LlamaMan - Somebody Had to Do It

Aside from the business projects, that run on commercial VPS instances with GPUs for inference with vLLM and LiteLLM, I also run a home lab on Unraid with a 4060 TI.

Since it's Unraid, I used a dockerized Ollama instance for quite a while to run experiments and develop my own agents for the sake of understanding the workings of AI agents while on the major side-quest of getting open weight models to run reliable quality AI agents without degradation. More on that in the future.

One day, my ISP decided to have a seizure and decided to cut off access to my home network. Spoilers - I don't have a backup connection at home (yet). Coincidentally just that very same day I had to do a live presentation for one of my upcoming projects that uses a lightweight LLM. So, well WTF do we do now? The ISP said they'd turn on the connection by the end of the day but that's WAAAY too long for me to wait. So I powered on my desktop PC, which runs a 5950X and an RTX 2070 mind you, quickly downloaded LMStudio and downloaded the model I needed in GGUF, and tested it with a single 'hi' prompt.
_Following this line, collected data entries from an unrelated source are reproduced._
-- ==== Sys2Proof/Laws/KeepsRecover.lean ====
section
/-! SUPPORT. What each operation of Sys2Proof/Machine/Recover.lean may write (Laws/Keeps.lean says how a mask is read). -/
namespace Sys2Proof.Laws
open Sys2Proof Sys2Proof.Machine

set_option linter.unusedVariables false

theorem State_freeWindows_keeps {s : State} {p : Nat} :
    Keeps 0xfff9000000000000000000000000000000000000000000000000000000000000000000000000000000000000000000000000000000000000000000000000000000000000000 s (State.freeWindows s p) := by
  unfold State.freeWindows
  refine Keeps.trans ?_ (upd_trackers_windows_micros_sliceSums_slices_stalledSlices_sideRecs_sideSums_masks_helds_sentTiles_updates_updDone_ratios rfl rfl rfl rfl rfl rfl rfl rfl rfl rfl rfl rfl rfl rfl)
  exact Keeps.refl

theorem State_releaseHolds_keeps {s : State} {p : Nat} :
    Keeps 0x10000000000000000000000000000000000000000000000000000000000000000000000000000000000000000000000000000000000000000000000000000000000000000000000000 s (State.releaseHolds s p) := by
  unfold State.releaseHolds
  refine Keeps.trans ?_ (upd_chans rfl)
  exact Keeps.refl

theorem State_stopIdlers_keeps {s : State} {p : Nat} :
    Keeps 0x4000000000000000000 s (State.stopIdlers s p) := by
  unfold State.stopIdlers
  refine Keeps.trans ?_ (State_eachStream_keeps rfl (fun f0_0 f0_1 f0_2 => ?_))
  ·
    exact Keeps.refl
  ·
    refine Keeps.ite ?_ ?_
    ·
      exact Keeps.refl
    ·
      refine Keeps.trans ?_ (State_setSstate_keeps.mono rfl)
      exact Keeps.refl

theorem State_toEntry_keeps {s : State} {p : Nat} {state : Nat} :
    Keeps 0xc000000000000000000 s (State.toEntry s p state) := by
  unfold State.toEntry
  refine Keeps.trans ?_ (State_eachStream_keeps rfl (fun f0_0 f0_1 f0_2 => ?_))
  ·
    exact Keeps.refl
  ·
    refine Keeps.ite ?_ ?_
    ·
      exact Keeps.refl
    ·
      refine Keeps.trans ?_ (State_setSstate_keeps.mono rfl)
      refine Keeps.trans ?_ (State_setPc_keeps.mono rfl)
      exact Keeps.refl

theorem moveUnits_keeps {s : State} {p : Nat} {c : Nat} :
    Keeps 0x200000000000000000000000000000000000000000000000000000000000000000000000000000000000000000000000000000000000000000001880000000000000440 s (moveUnits s p c) := by
  unfold moveUnits
  split
  ·
    refine Keeps.trans ?_ (State_setCore_keeps.mono rfl)
    exact Keeps.refl
  ·
    refine Keeps.trans ?_ (Keeps.foldl (fun s0 _ => ?_) _ _)
    ·
      exact Keeps.refl
    ·
      extract_lets -underBinder +onlyGivenNames x1
      try clear_value x1
      extract_lets -underBinder +onlyGivenNames x2
      have h2 : Keeps 0x200000000000000000000000000000000000000000000000000000000000000000000000000000000000000000000000000000000000000000001880000000000000440 s0 x2 := by
        unfold x2
        refine Keeps.ite ?_ ?_
        ·
          exact Keeps.refl
        ·
          refine Keeps.trans ?_ (State_wake_keeps.mono rfl)
          exact Keeps.refl
      try clear_value x2
      extract_lets -underBinder +onlyGivenNames x3
      try clear_value x3
      extract_lets -underBinder +onlyGivenNames x4
      have h4 : Keeps 0x200000000000000000000000000000000000000000000000000000000000000000000000000000000000000000000000000000000000000000001880000000000000440 s0 x4 := by
        unfold x4
        refine Keeps.trans ?_ (State_setCore_keeps.mono rfl)
        exact h2
      try clear_value x4
      refine Keeps.trans ?_ (State_finc_keeps (by rfl))
      refine Keeps.trans ?_ (State_setCore_keeps.mono rfl)
      exact h4

theorem State_loseStores_keeps {s : State} {p : Nat} :
    Keeps 0x200000200000000000000000000000000000000000000000000000000000000000000000000000000000000000000000000000000000000000000000000000000000000 s (State.loseStores s p) := by
  unfold State.loseStores
  refine Keeps.trans ?_ (Keeps.foldl (fun s0 _ => ?_) _ _)
  ·
    exact Keeps.refl
  ·
    refine Keeps.trans ?_ (State_useFree_keeps.mono rfl)
    refine Keeps.trans ?_ (State_setCore_keeps.mono rfl)
    exact Keeps.refl

theorem State_queryAbort_keeps {s : State} {p : Nat} :
    Keeps 0x100090821c460000000000000000000000000000000000000000000000000000000000000000000000000000000000000000000010000000000000000000000d880000000000000040 s (State.queryAbort s p) := by
  unfold State.queryAbort
  refine Keeps.ite ?_ ?_
  ·
    refine Keeps.trans ?_ (State_toEntry_keeps.mono rfl)
    refine Keeps.trans ?_ (State_dropWork_keeps.mono rfl)
    refine Keeps.trans ?_ (State_finc_keeps (by rfl))
    exact Keeps.refl
  ·
    exact Keeps.refl

theorem State_abortStep_keeps {s : State} {p : Nat} :
    Keeps 0x100090821c470000000000000000000000000000000000000000000000000000000000000000000000000000000000000000000010000000000000000000000d880000000000000040 s (State.abortStep s p) := by
  unfold State.abortStep
  extract_lets -underBinder +onlyGivenNames x0
  have h0 : Keeps 0x100090821c470000000000000000000000000000000000000000000000000000000000000000000000000000000000000000000010000000000000000000000d880000000000000040 s x0 := by
    unfold x0
    refine Keeps.trans ?_ (State_toEntry_keeps.mono rfl)
    refine Keeps.trans ?_ (State_dropWork_keeps.mono rfl)
    refine Keeps.trans ?_ (State_finc_keeps (by rfl))
    exact Keeps.refl
  try clear_value x0
  refine Keeps.trans ?_ (State_setPanel_keeps.mono rfl)
  exact h0

theorem State_endQuery_keeps {s : State} {p : Nat} :
    Keeps 0xc000000000000000140000000000000000000000000000000000000000000000000000000000000000000e0000000000000000000400000008000000000000000000000000000000000 s (State.endQuery s p) := by
  unfold State.endQuery
  refine Keeps.ite ?_ ?_
  ·
    refine Keeps.trans ?_ (State_errRec_keeps.mono rfl)
    exact Keeps.refl
  ·
    exact Keeps.refl

theorem State_stepFault_keeps {s : State} {p : Nat} :
    Keeps 0x100090821c470000000000000000000000000000000000000000000000000000000000000000000000000000000000000000000010000000000000000000000d880000000000000040 s (State.stepFault s p) := by
  unfold State.stepFault
  extract_lets -underBinder +onlyGivenNames x0
  have h0 : Keeps 0x100090821c470000000000000000000000000000000000000000000000000000000000000000000000000000000000000000000010000000000000000000000d880000000000000040 s x0 := by
    unfold x0
    refine Keeps.trans ?_ (State_finc_keeps (by rfl))
    exact Keeps.refl
  try clear_value x0
  extract_lets -underBinder +onlyGivenNames x1
  try clear_value x1
  extract_lets -underBinder +onlyGivenNames x2
  try clear_value x2
  refine Keeps.ite ?_ ?_
  ·
    refine Keeps.ite ?_ ?_
    ·
      exact h0
    ·
      refine Keeps.trans ?_ (State_abortStep_keeps.mono rfl)
      refine Keeps.trans ?_ (State_setPanel_keeps.mono rfl)
      exact h0
  ·
    refine Keeps.ite ?_ ?_
    ·
      refine Keeps.trans ?_ (State_setPanel_keeps.mono rfl)
      exact h0
    ·
      refine Keeps.ite ?_ ?_
      ·
        refine Keeps.trans ?_ (State_setPanel_keeps.mono rfl)
        exact h0
      ·
        exact h0

theorem State_enterStopped_keeps {s : State} {p : Nat} :
    Keeps 0x104110cfff9700000200000000000000000000000000000000000000000000000000000000000000010000000000000210000000000000900000000000000001888000000000000040 s (State.enterStopped s p) := by
  unfold State.enterStopped
  extract_lets -underBinder +onlyGivenNames x0
  have h0 : Keeps 0x104110cfff9700000200000000000000000000000000000000000000000000000000000000000000010000000000000210000000000000900000000000000001888000000000000040 s x0 := by
    unfold x0
    refine Keeps.trans ?_ (State_raise_keeps.mono rfl)
    refine Keeps.trans ?_ (State_fset_keeps (by rfl))
    refine Keeps.trans ?_ (State_fset_keeps (by rfl))
    exact Keeps.refl
  try clear_value x0
  extract_lets -underBinder +onlyGivenNames x1
  try clear_value x1
  extract_lets -underBinder +onlyGivenNames x2
  have h2 : Keeps 0x104110cfff9700000200000000000000000000000000000000000000000000000000000000000000010000000000000210000000000000900000000000000001888000000000000040 s x2 := by
    unfold x2
    refine Keeps.ite ?_ ?_
    ·
      refine Keeps.trans ?_ (State_sendVote_keeps.mono rfl)
      exact h0
    ·
      exact h0
  try clear_value x2
  extract_lets -underBinder +onlyGivenNames x3
  have h3 : Keeps 0x104110cfff9700000200000000000000000000000000000000000000000000000000000000000000010000000000000210000000000000900000000000000001888000000000000040 s x3 := by
    unfold x3
    refine Keeps.ite ?_ ?_
    ·
      refine Keeps.trans ?_ (State_fset_keeps (by rfl))
      exact h2
    ·
      exact h2
  try clear_value x3
  extract_lets -underBinder +onlyGivenNames x4
  have h4 : Keeps 0x104110cfff9700000200000000000000000000000000000000000000000000000000000000000000010000000000000210000000000000900000000000000001888000000000000040 s x4 := by
    unfold x4
    refine Keeps.ite ?_ ?_
    ·
      refine Keeps.trans ?_ (State_releaseHolds_keeps.mono rfl)
      exact h3
    ·
      exact h3
  try clear_value x4
  extract_lets -underBinder +onlyGivenNames x5
  have h5 : Keeps 0x104110cfff9700000200000000000000000000000000000000000000000000000000000000000000010000000000000210000000000000900000000000000001888000000000000040 s x5 := by
    unfold x5
    refine Keeps.trans ?_ (State_loseStores_keeps.mono rfl)
    refine Keeps.trans ?_ (State_freeWindows_keeps.mono rfl)
    refine Keeps.trans ?_ (discardEpochs_keeps.mono rfl)
    exact h4
  try clear_value x5
  extract_lets -underBinder +onlyGivenNames x6
  have h6 : Keeps 0x104110cfff9700000200000000000000000000000000000000000000000000000000000000000000010000000000000210000000000000900000000000000001888000000000000040 s x6 := by
    unfold x6
    refine Keeps.trans ?_ (upd_flights rfl)
    exact h5
  try clear_value x6
  extract_lets -underBinder +onlyGivenNames x7
  try clear_value x7
  refine Keeps.trans ?_ (State_setPanel_keeps.mono rfl)
  exact h6

theorem State_forceStop_keeps {s : State} {p : Nat} :
    Keeps 0xc104190cfffd7000142000000000000000000000000000000000000000000000000000000000000000100e0000000000210000000400000908000000000000005c88000000000000040 s (State.forceStop s p) := by
  unfold State.forceStop
  extract_lets -underBinder +onlyGivenNames x0
  have h0 : Keeps 0xc104190cfffd7000142000000000000000000000000000000000000000000000000000000000000000100e0000000000210000000400000908000000000000005c88000000000000040 s x0 := by
    unfold x0
    refine Keeps.trans ?_ (State_fset_keeps (by rfl))
    exact Keeps.refl
  try clear_value x0
  refine Keeps.ite ?_ ?_
  ·
    refine Keeps.trans ?_ (State_setPanel_keeps.mono rfl)
    refine Keeps.trans ?_ (State_fset_keeps (by rfl))
    exact h0
  ·
    extract_lets -underBinder +onlyGivenNames x1
    try clear_value x1
    extract_lets -underBinder +onlyGivenNames x2
    have h2 : Keeps 0xc104190cfffd7000142000000000000000000000000000000000000000000000000000000000000000100e0000000000210000000400000908000000000000005c88000000000000040 s x2 := by
      unfold x2
      refine Keeps.trans ?_ (State_setPanel_keeps.mono rfl)
      refine Keeps.trans ?_ (State_endQuery_keeps.mono rfl)
      exact h0
    try clear_value x2
    refine Keeps.trans ?_ (State_enterStopped_keeps.mono rfl)
    refine Keeps.trans ?_ (State_eachStream_keeps rfl (fun f3_0 f3_1 f3_2 => ?_))
    ·
      refine Keeps.trans ?_ (State_dropHandlers_keeps.mono rfl)
      refine Keeps.trans ?_ (State_dropWork_keeps.mono rfl)
      exact h2
    ·
      refine Keeps.trans ?_ (State_setSstate_keeps.mono rfl)
      exact Keeps.refl

theorem State_panelFault_keeps {s : State} {p : Nat} :
    Keeps 0x100090821c470000000000000000000000000000000000000000000000000000000000000000000000000000000000000000000010000000000000000000000d880000000000000040 s (State.panelFault s p) := by
  unfold State.panelFault
  refine Keeps.ite ?_ ?_
  ·
    refine Keeps.trans ?_ (State_queryAbort_keeps.mono rfl)
    exact Keeps.refl
  ·
    refine Keeps.ite ?_ ?_
    ·
      refine Keeps.trans ?_ (State_stepFault_keeps.mono rfl)
      exact Keeps.refl
    ·
      exact Keeps.refl

theorem State_beginStop_keeps {s : State} {p : Nat} {m1 : Bool} :
    Keeps 0x104110cfff9700000200000000000000000000000000000000000000000000000000000000000000010000000000000210000000000000900000000000000005888000000000000040 s (State.beginStop s p m1) := by
  unfold State.beginStop
  extract_lets -underBinder +onlyGivenNames x0
  try clear_value x0
  extract_lets -underBinder +onlyGivenNames x1
  have h1 : Keeps 0x104110cfff9700000200000000000000000000000000000000000000000000000000000000000000010000000000000210000000000000900000000000000005888000000000000040 s x1 := by
    unfold x1
    refine Keeps.trans ?_ (State_setPanel_keeps.mono rfl)
    refine Keeps.trans ?_ (State_fset_keeps (by rfl))
    exact Keeps.refl
  try clear_value x1
  refine Keeps.ite ?_ ?_
  ·
    refine Keeps.trans ?_ (State_enterStopped_keeps.mono rfl)
    refine Keeps.trans ?_ (State_eachStream_keeps rfl (fun f2_0 f2_1 f2_2 => ?_))
    ·
      exact h1
    ·
      refine Keeps.trans ?_ (State_setSstate_keeps.mono rfl)
      exact Keeps.refl
  ·
    refine Keeps.ite ?_ ?_
    ·
      refine Keeps.ite ?_ ?_
      ·
        refine Keeps.trans ?_ (State_eachStream_keeps rfl (fun f3_0 f3_1 f3_2 => ?_))
        ·
          exact h1
        ·
          refine Keeps.ite ?_ ?_
          ·
            refine Keeps.trans ?_ (State_setSstate_keeps.mono rfl)
            exact Keeps.refl
          ·
            exact Keeps.refl
      ·
        exact h1
    ·
      refine Keeps.ite ?_ ?_
      ·
        exact h1
      ·
        refine Keeps.trans ?_ (State_stopIdlers_keeps.mono rfl)
        exact h1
I hadn't run an LLM on that PC before that. I saw that it works, I quickly switched out the API settings in my demo app, shut it off, grabbed the PC and headed out for the presentation. Ignoring the awkwardness of me entering the room with a PC under my arm and looking for the right HDMI cable to plug in, when the demo started up and I had a moment where I was like "HUH. This thing runs almost as fast as the 4060. HUH.".

So a few days after that I decided, "you know what? I'm going to run Llama.cpp in a container on the Unraid server and compare performance." It was immediately obvious that the models I ran on the plain Llama.cpp were nearly 2x faster than on Ollama. How is that even possible? Now, don't get me wrong - I'm not writing this to intentionally sh💩t on Ollama - it's a great entry level tool to self hosted LLMs. But it's not great by a long shot.

So I was like:

  1. WTF are Ollama doing exactly to slow things down so much?
  2. How is there no other project to handle llama.cpp instances in a simple intuitive way?

I genuinely spent a week searching for someone who'd already built a clean web UI to manage llama.cpp instances in Docker. Nobody had. So I did.

However, I do also want to give a shoutout to llama-swap. It's a cool project but it's not the kind of straight forward I like.

Roughly four Sundays and about 75% vibe coding later - LlamaMan was born (stands for Llama Manager - but let's embrace the cringe meme here). The gigachad llama logo was non-negotiable from day one, and yes - the Ollama-compatible proxy runs on port 42069 (nice). It's a serious project, I promise.


Why llama.cpp and Not vLLM?

I originally considered building this around vLLM. It's fast, it's well-maintained, but then I just couldn't let go of one feature that llama.cpp-based projects have: system memory offload.

llama.cpp lets you partially offload models to your system RAM. That means you can run a 70B model on a GPU that has no business running a 70B model - you offload what fits to the GPU and let the rest spill into RAM. Is it as fast as full GPU offload? Nope. But it works, and for a self-hosted setup where you're juggling multiple models on consumer hardware, it's the single best feature in the ecosystem.

vLLM doesn't do that. vLLM wants your model to fit in VRAM or it wants nothing to do with you. And sure - for a production deployment serving thousands of requests, that makes sense. But for a homelab? For someone running models on a single GPU and wanting to experiment with different sizes? System memory offload is a lifesaver.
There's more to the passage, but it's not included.